Le contexte est donc clef et peut être différent entre organisations.
La qualité requiert de réelles compétences plus ou moins transférables, certaines étant accessibles à d’autres acteurs, d’autres seront plus automatisées à moyen-terme, et de nouvelles apparaissent et apparaîtront.
Par exemple, un business analyst doit être en capacité de réaliser l’ingénierie des exigences intégrant la qualité.
Pour quelqu’un du métier ou auxiliaire, il peut être difficile d’aborder un outil de définition des customer journeys, configurer et exécuter les cas de tests même avec une interface graphique.
Si ces outils sont plus automatiques, intelligents et abordables aux acteurs, cela permettra de rendre la qualité accessible à d’autres acteurs.
Entre-temps, d’autres techniques et dispositifs apparaissant, la QA devra appréhender de nouvelles compétences et techniques.
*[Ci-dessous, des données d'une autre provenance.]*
-- ==== Sys2Proof/Word.lean ====
section
/-! DEFINITION. The widths of the tvh-pulsar CFU: a byte is 8 bits (R5 of 00_scope.md), a checksum, a message id
and a parameter code have 16, an address, a channel mask and an archive sample have 32. -/

namespace Sys2Proof

/-- A byte (R5). -/
abbrev Byte := BitVec 8

/-- A 16-bit value: running checksum (R14), message id (R12), parameter code (R214). -/
abbrev Half := BitVec 16

/-- A 32-bit value: device address (R11), channel mask (R77), channel id and sample pattern (R76). -/
abbrev Word := BitVec 32

end Sys2Proof
end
La sécurité et l’IoT en sont un exemple ces dix dernières années.
La qualité doit donc se voir comme un système performant mettant sous contrôle des processus standardisés, en les automatisant, déléguant, afin de se focaliser sur des tâches à plus fortes ajoutées.
Ces tâches sont focalisées à faire évoluer la culture, la maturité et les compétences des autres acteurs, et également à acquérir les nouvelles compétences au plus tôt, gardant une longueur d’avance sur les dimensions de la qualité à intégrer de bout-en-bout.
Au vu de la valeur apportée requérant une réelle maîtrise de changement à impact global, la qualité est bien l’un des défis stratégiques des entreprises.